Respecto al texto citado, no es cierto que los libros digitales vengan todos con el mismo formato de tipografía. La cuestión depende de la editorial (como ocurre con los libros impresos, que bien podrían ser todos vendidos con Times New Roman, 10pt pero no lo hacen) y no del uso del formato digital.

En cualquier caso, la mayoría de los dispositivos actuales permite personalizar el formato y la tipografía del texto a gusto, cambiando los márgenes, achicando o agrandando el texto, etc.

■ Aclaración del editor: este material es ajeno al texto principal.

-- ==== Sys2Proof/Laws/Memory.lean ====
section
/-! SUPPORT. The laws of the cells: a byte written reads back and leaves every other alone, and every operation keeps the
canonical form. -/

namespace Sys2Proof.Machine

theorem memGet_consCell (x : Nat) (v : Byte) (m : List Host.Cell) (y : Nat) (h : v = unlistedByte → memGet m x = unlistedByte) :
    memGet (consCell x v m) y = if y = x then v else memGet m y := by
  unfold consCell
  split
  · rename_i hv
    split
    · rename_i hy; rw [hy, hv, h hv]
    · rfl
  · rfl

theorem Memory.above_mono {x y : Nat} (hxy : y ≤ x) {m : List Host.Cell} (h : Memory.above x m = true) :
    Memory.above y m = true := by
  cases m with
  | nil => rfl
  | cons c rest =>
    simp only [Memory.above, Bool.and_eq_true, decide_eq_true_eq] at h ⊢
    exact ⟨⟨lt_of_le_of_lt hxy h.1.1, h.1.2⟩, h.2⟩

/-- Nothing is listed at or below a bound of the cells. -/
theorem memGet_of_above {x y : Nat} {m : List Host.Cell} (h : Memory.above x m = true) (hy : y ≤ x) :
    memGet m y = unlistedByte := by
  induction m generalizing x with
  | nil => rfl
  | cons c rest ih =>
    simp only [Memory.above, Bool.and_eq_true, decide_eq_true_eq] at h
    rw [memGet, if_neg (by omega), ih h.2 (by omega)]

theorem Memory.wf_iff_above (m : List Host.Cell) (a : Nat) (v : Byte) :
    Memory.wf ((a, v) :: m) = true ↔ v ≠ unlistedByte ∧ Memory.above a m = true := by
  simp [Memory.wf]

theorem Memory.wf_of_above {x : Nat} {m : List Host.Cell} (h : Memory.above x m = true) : Memory.wf m = true := by
  cases m with
  | nil => rfl
  | cons c rest =>
    simp only [Memory.above, Bool.and_eq_true, decide_eq_true_eq] at h
    exact (Memory.wf_iff_above _ _ _).2 ⟨h.1.2, h.2⟩

theorem Memory.above_consCell {b x : Nat} (v : Byte) {m : List Host.Cell} (hb : b < x) (h : Memory.above x m = true) :
    Memory.above b (consCell x v m) = true := by
  unfold consCell
  split
  · exact Memory.above_mono (by omega) h
  · rename_i hv
    simp [Memory.above, hb, hv, h]

theorem Memory.above_memSet {b : Nat} {m : List Host.Cell} (h : Memory.above b m = true) {x : Nat} (hx : b < x) (v : Byte) :
    Memory.above b (memSet m x v) = true := by
  induction m generalizing b with
  | nil => exact Memory.above_consCell v hx rfl
  | cons c rest ih =>
    obtain ⟨a, u⟩ := c
    have h' := h
    simp only [Memory.above, Bool.and_eq_true, decide_eq_true_eq] at h'
    unfold memSet
    split
    · rename_i hlt
      exact Memory.above_consCell v hx (by simp [Memory.above, hlt, h'.1.2, h'.2])
    · split
      · rename_i _ heq
        exact Memory.above_consCell v hx (heq ▸ h'.2)
      · simp [Memory.above, h'.1, ih h'.2 (show a < x by omega)]

/-- A write keeps the canonical form. -/
theorem Memory.wf_memSet {m : List Host.Cell} (h : Memory.wf m = true) (x : Nat) (v : Byte) :
    Memory.wf (memSet m x v) = true := by
  cases m with
  | nil =>
    unfold memSet consCell
    split <;> simp_all [Memory.wf, Memory.above]
  | cons c rest =>
    obtain ⟨a, u⟩ := c
    have h' := (Memory.wf_iff_above _ _ _).1 h
    unfold memSet
    split
    · rename_i hlt
      unfold consCell
      split
      · exact h
      · rename_i hv
        exact (Memory.wf_iff_above _ _ _).2 ⟨hv, by simp [Memory.above, hlt, h'.1, h'.2]⟩
    · split
      · rename_i _ heq
        unfold consCell
        split
        · exact Memory.wf_of_above h'.2
        · rename_i hv
          exact (Memory.wf_iff_above _ _ _).2 ⟨hv, heq ▸ h'.2⟩
      · exact (Memory.wf_iff_above _ _ _).2 ⟨h'.1, Memory.above_memSet h'.2 (by omega) v⟩

theorem memGet_memSet_above {b : Nat} {m : List Host.Cell} (h : Memory.above b m = true) (x : Nat) (v : Byte) (y : Nat) :
    memGet (memSet m x v) y = if y = x then v else memGet m y := by
  induction m generalizing b with
  | nil => exact memGet_consCell x v [] y (fun _ => rfl)
  | cons c rest ih =>
    obtain ⟨a, u⟩ := c
    simp only [Memory.above, Bool.and_eq_true, decide_eq_true_eq] at h
    unfold memSet
    split
    · rename_i hlt
      refine memGet_consCell x v _ y (fun _ => ?_)
      rw [memGet, if_neg (by omega)]
      exact memGet_of_above h.2 (by omega)
    · split
      · rename_i _ heq
        rw [memGet_consCell x v _ y (fun _ => memGet_of_above h.2 (by omega))]
        by_cases hy : y = x
        · simp [hy]
        · rw [if_neg hy, if_neg hy, memGet, if_neg (by omega)]
      · rename_i h1 h2
        rw [memGet, memGet, ih h.2]
        by_cases hy : y = a
        · rw [if_pos hy, if_neg (by omega), if_pos hy]
        · rw [if_neg hy, if_neg hy]

/-- A byte written reads back, and every other byte reads as before. -/
theorem memGet_memSet {m : List Host.Cell} (h : Memory.wf m = true) (x : Nat) (v : Byte) (y : Nat) :
    memGet (memSet m x v) y = if y = x then v else memGet m y := by
  cases m with
  | nil => exact memGet_consCell x v [] y (fun _ => rfl)
  | cons c rest =>
    obtain ⟨a, u⟩ := c
    have h' := (Memory.wf_iff_above _ _ _).1 h
    unfold memSet
    split
    · rename_i hlt
      refine memGet_consCell x v _ y (fun _ => ?_)
      rw [memGet, if_neg (by omega)]
      exact memGet_of_above h'.2 (by omega)
    · split
      · rename_i _ heq
        rw [memGet_consCell x v _ y (fun _ => memGet_of_above h'.2 (by omega))]
        by_cases hy : y = x
        · simp [hy]
        · rw [if_neg hy, if_neg hy, memGet, if_neg (by omega)]
      · rw [memGet, memGet, memGet_memSet_above h'.2]
        by_cases hy : y = a
        · rw [if_pos hy, if_neg (by omega), if_pos hy]
        · rw [if_neg hy, if_neg hy]

/-- Writing a byte string keeps the canonical form. -/
theorem Memory.wf_memSetBytes {m : List Host.Cell} (h : Memory.wf m = true) (a : Nat) (d : Bytes) :
    Memory.wf (memSetBytes m a d) = true := by
  induction d generalizing m a with
  | nil => exact h
  | cons b rest ih => exact ih (Memory.wf_memSet h a b) (a + 1)

/-- A byte string written reads back byte by byte, and every byte outside it reads as before. -/
theorem memGet_memSetBytes {m : List Host.Cell} (h : Memory.wf m = true) (a : Nat) (d : Bytes) (y : Nat) :
    memGet (memSetBytes m a d) y = if a ≤ y ∧ y < a + d.length then byteAt d (y - a) else memGet m y := by
  induction d generalizing m a with
  | nil => rw [if_neg (by simp)]; rfl
  | cons b rest ih =>
    rw [memSetBytes, ih (Memory.wf_memSet h a b), memGet_memSet h]
    simp only [List.length_cons]
    by_cases h1 : a + 1 ≤ y ∧ y < a + 1 + rest.length
    · rw [if_pos h1, if_pos (by omega), show y - a = (y - (a + 1)) + 1 by omega]
      simp [byteAt]
    · rw [if_neg h1]
      by_cases h2 : y = a
      · rw [if_pos h2, if_pos (by omega), h2]
        simp [byteAt]
      · rw [if_neg h2, if_neg (by omega)]

@[simp] theorem length_memGetBytes (m : List Host.Cell) (a n : Nat) : (memGetBytes m a n).length = n := by
  induction n generalizing a with
  | zero => rfl
  | succ n ih => simp [memGetBytes, ih]

theorem memGetBytes_congr {m m' : List Host.Cell} {a n : Nat} (h : ∀ y, a ≤ y → y < a + n → memGet m y = memGet m' y) :
    memGetBytes m a n = memGetBytes m' a n := by
  induction n generalizing a with
  | zero => rfl
  | succ n ih =>
    rw [memGetBytes, memGetBytes, h a (by omega) (by omega), ih (fun y h1 h2 => h y (by omega) (by omega))]

/-- What was written reads back as a string. -/
theorem memGetBytes_memSetBytes {m : List Host.Cell} (h : Memory.wf m = true) (a : Nat) (d : Bytes) :
    memGetBytes (memSetBytes m a d) a d.length = d := by
  induction d generalizing m a with
  | nil => rfl
  | cons b rest ih =>
    rw [memSetBytes, List.length_cons, memGetBytes, ih (Memory.wf_memSet h a b),
      memGet_memSetBytes (Memory.wf_memSet h a b), if_neg (by omega), memGet_memSet h, if_pos rfl]

/-- Two canonical memories with the same bytes are the same list. -/
theorem Memory.ext_above {b : Nat} {m m' : List Host.Cell} (h : Memory.above b m = true) (h' : Memory.above b m' = true)
    (hg : ∀ y, memGet m y = memGet m' y) : m = m' := by
  induction m generalizing b m' with
  | nil =>
    cases m' with
    | nil => rfl
    | cons c rest =>
      simp only [Memory.above, Bool.and_eq_true, decide_eq_true_eq] at h'
      have := hg c.1
      simp only [memGet, if_true] at this
      exact absurd this.symm h'.1.2
  | cons c rest ih =>
    obtain ⟨a, u⟩ := c
    simp only [Memory.above, Bool.and_eq_true, decide_eq_true_eq] at h
    cases m' with
    | nil =>
      have := hg a
      simp only [memGet, if_true] at this
      exact absurd this h.1.2
    | cons c' rest' =>
      obtain ⟨a', u'⟩ := c'
      simp only [Memory.above, Bool.and_eq_true, decide_eq_true_eq] at h'
      have ha : a = a' := by
        by_contra hne
        rcases Nat.lt_or_gt_of_ne hne with hlt | hgt
        · have := hg a
          rw [memGet, if_pos rfl, memGet, if_neg hne, memGet_of_above h'.2 (by omega)] at this
          exact h.1.2 this
        · have := hg a'
          rw [memGet, if_neg (by omega), memGet, if_pos rfl, memGet_of_above h.2 (by omega)] at this
          exact h'.1.2 this.symm
      subst ha
      have hu : u = u' := by simpa [memGet] using hg a
      subst hu
      congr 1
      refine ih h.2 h'.2 (fun y => ?_)
      by_cases hy : y = a
      · rw [hy, memGet_of_above h.2 (Nat.le_refl a), memGet_of_above h'.2 (Nat.le_refl a)]
      · have := hg y
        rwa [memGet, if_neg hy, memGet, if_neg hy] at this

end Sys2Proof.Machine
end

Ahora, como lectores, tenemos el poder de desafiar, si queremos, las decisiones editoriales de formateo, que a veces incomodan cuando aprietan mucho texto en pocas páginas para economizar la impresión.

Sergio Arroyo dijo...

Lo que dice el Anónimo es tan cierto que pareciera que lo dije yo. El uso del diccionario instantáneo es una herramienta magnífica sobre todo cuando se lee libros en idiomas que no lo acompañan a uno de nacimiento. Yo ahora leo más que nunca gracias a mi lector de ebooks. ;)

Mel Toledo dijo...

Hasta ahora no he leído un ebook y en buena medida se debe a lo extraño y ajeno que siempre me ha parecido su formato; sobran decir las razones pues han sido genialmente expuestas en el texto que compartes aquí Eduardo. Sin embargo, más allá de las causas obvias, de los apegos sentimentales, de las manías inevitables, como lo queramos llamar, bien valdría la pena experimentar con los ebooks (el comentario de Sergio Arroyo sobre la lectura en los autobuses me ha parecido desafiante, de lo útil que es, por ejemplo). Mi hijo de 13 años lee en papel y en Kindle. La buena noticia es que al menos lee; por ahí lo vi leyendo Nieve de Orham Pamuk en la versión digital, un texto que tuve en mis manos por unas horas y que me dejó con la ganas de leerlo por completo, creo que será una gran oportunidad. Saludos.

Eduardo Berti dijo...

Gracias por todos los comentarios. Creo que este tipo de conversación es sumamente valiosa porque, en el fondo, estamos compartiendo experiencias. Como dice Mel Toledo (y como ha confesado el propio Sergio Arroyo al decir que "era enemigo de los libros electrónicos hasta que los empecé a leer"), se trata no de prejuicios, sino de hacer la experiencia "sensorial" (cito al Gato) y reflexionar sobre ella. Y para esa reflexión es casi imposible, claro, no comparar con el otro modelo, el del libro de papel. Un saludo para todos.